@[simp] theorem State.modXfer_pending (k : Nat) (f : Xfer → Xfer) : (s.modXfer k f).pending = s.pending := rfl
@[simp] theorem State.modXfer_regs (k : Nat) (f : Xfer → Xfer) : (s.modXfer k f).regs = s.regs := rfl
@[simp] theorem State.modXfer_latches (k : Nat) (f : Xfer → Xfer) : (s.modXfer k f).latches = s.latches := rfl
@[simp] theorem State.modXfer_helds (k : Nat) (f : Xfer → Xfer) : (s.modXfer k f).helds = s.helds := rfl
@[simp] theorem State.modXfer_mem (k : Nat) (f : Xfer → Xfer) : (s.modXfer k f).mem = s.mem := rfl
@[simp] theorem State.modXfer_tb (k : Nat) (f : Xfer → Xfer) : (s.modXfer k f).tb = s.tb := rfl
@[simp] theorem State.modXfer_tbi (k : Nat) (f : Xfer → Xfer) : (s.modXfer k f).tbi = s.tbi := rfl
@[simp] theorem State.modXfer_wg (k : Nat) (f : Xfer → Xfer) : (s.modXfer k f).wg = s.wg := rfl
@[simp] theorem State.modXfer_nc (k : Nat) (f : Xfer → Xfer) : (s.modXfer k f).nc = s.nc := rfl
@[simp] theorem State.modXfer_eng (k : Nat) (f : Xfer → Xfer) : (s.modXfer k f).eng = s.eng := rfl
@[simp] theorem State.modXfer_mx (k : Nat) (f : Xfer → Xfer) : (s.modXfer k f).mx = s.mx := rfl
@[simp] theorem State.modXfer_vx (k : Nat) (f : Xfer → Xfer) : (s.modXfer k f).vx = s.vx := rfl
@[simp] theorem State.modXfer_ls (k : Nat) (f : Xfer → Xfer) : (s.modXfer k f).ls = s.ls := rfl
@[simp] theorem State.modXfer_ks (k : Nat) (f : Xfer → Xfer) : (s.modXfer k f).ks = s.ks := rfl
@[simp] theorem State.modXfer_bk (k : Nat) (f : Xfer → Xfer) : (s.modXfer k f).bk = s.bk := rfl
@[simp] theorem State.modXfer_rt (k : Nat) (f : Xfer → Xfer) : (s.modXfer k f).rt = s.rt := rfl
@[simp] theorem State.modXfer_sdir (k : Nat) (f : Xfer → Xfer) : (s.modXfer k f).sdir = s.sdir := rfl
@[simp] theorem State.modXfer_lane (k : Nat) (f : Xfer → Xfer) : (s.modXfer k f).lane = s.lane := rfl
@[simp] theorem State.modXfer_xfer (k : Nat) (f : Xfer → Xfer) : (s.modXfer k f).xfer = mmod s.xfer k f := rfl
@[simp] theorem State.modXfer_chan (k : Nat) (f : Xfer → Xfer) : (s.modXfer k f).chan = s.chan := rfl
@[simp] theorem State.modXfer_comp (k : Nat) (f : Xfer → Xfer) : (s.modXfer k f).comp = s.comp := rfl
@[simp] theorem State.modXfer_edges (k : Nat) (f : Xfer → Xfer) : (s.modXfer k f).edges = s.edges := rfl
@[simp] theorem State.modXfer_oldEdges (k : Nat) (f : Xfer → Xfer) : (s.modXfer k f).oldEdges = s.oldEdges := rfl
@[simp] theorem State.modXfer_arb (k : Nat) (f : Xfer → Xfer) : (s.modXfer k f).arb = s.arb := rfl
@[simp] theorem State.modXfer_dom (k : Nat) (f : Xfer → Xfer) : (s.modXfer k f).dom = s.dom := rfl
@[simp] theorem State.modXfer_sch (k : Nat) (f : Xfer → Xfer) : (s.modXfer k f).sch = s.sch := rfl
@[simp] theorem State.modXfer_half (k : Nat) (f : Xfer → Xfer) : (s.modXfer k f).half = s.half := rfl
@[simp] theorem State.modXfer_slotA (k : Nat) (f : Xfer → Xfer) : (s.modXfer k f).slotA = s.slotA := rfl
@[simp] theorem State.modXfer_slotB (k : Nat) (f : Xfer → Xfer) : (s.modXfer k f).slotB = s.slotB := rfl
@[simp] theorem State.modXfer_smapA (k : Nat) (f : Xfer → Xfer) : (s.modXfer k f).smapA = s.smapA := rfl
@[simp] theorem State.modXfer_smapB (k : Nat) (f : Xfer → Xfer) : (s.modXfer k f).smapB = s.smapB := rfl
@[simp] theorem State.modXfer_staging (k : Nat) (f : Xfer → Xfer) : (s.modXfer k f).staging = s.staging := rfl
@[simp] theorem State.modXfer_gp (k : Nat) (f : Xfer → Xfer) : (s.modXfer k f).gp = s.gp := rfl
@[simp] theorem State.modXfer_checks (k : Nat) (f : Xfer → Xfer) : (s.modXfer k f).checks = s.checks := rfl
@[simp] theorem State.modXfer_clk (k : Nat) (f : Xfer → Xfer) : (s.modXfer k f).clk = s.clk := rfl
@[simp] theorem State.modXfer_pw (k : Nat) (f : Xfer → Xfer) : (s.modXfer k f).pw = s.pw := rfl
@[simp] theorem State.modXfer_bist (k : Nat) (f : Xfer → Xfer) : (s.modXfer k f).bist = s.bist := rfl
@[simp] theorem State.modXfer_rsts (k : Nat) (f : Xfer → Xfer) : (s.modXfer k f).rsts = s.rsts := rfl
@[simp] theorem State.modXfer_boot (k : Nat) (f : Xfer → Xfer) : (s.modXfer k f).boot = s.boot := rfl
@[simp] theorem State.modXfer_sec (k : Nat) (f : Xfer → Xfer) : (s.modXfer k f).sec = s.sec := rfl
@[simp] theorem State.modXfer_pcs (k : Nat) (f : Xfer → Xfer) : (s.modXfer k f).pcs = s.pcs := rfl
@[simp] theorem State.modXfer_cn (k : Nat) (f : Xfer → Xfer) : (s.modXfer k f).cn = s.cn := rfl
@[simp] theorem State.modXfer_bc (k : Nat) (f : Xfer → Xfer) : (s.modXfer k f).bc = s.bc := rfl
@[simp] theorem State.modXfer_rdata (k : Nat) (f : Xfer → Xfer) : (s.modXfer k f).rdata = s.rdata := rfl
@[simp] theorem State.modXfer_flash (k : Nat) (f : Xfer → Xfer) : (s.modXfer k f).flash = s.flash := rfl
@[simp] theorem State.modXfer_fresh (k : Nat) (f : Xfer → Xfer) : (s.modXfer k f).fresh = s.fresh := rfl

> _Requirement_: The answer should consist solely of the lines from the first line above through the one with "s.mem := rfl", both included, repeated exactly.

> _Reply to the task_:
@[simp] theorem State.modXfer_pending (k : Nat) (f : Xfer → Xfer) : (s.modXfer k f).pending = s.pending := rfl
@[simp] theorem State.modXfer_regs (k : Nat) (f : Xfer → Xfer) : (s.modXfer k f).regs = s.regs := rfl
@[simp] theorem State.modXfer_latches (k : Nat) (f : Xfer → Xfer) : (s.modXfer k f).latches = s.latches := rfl
@[simp] theorem State.modXfer_helds (k : Nat) (f : Xfer → Xfer) : (s.modXfer k f).helds = s.helds := rfl
@[simp] theorem State.modXfer_mem (k : Nat) (f : Xfer → Xfer) : (s.modXfer k f).mem = s.mem := rfl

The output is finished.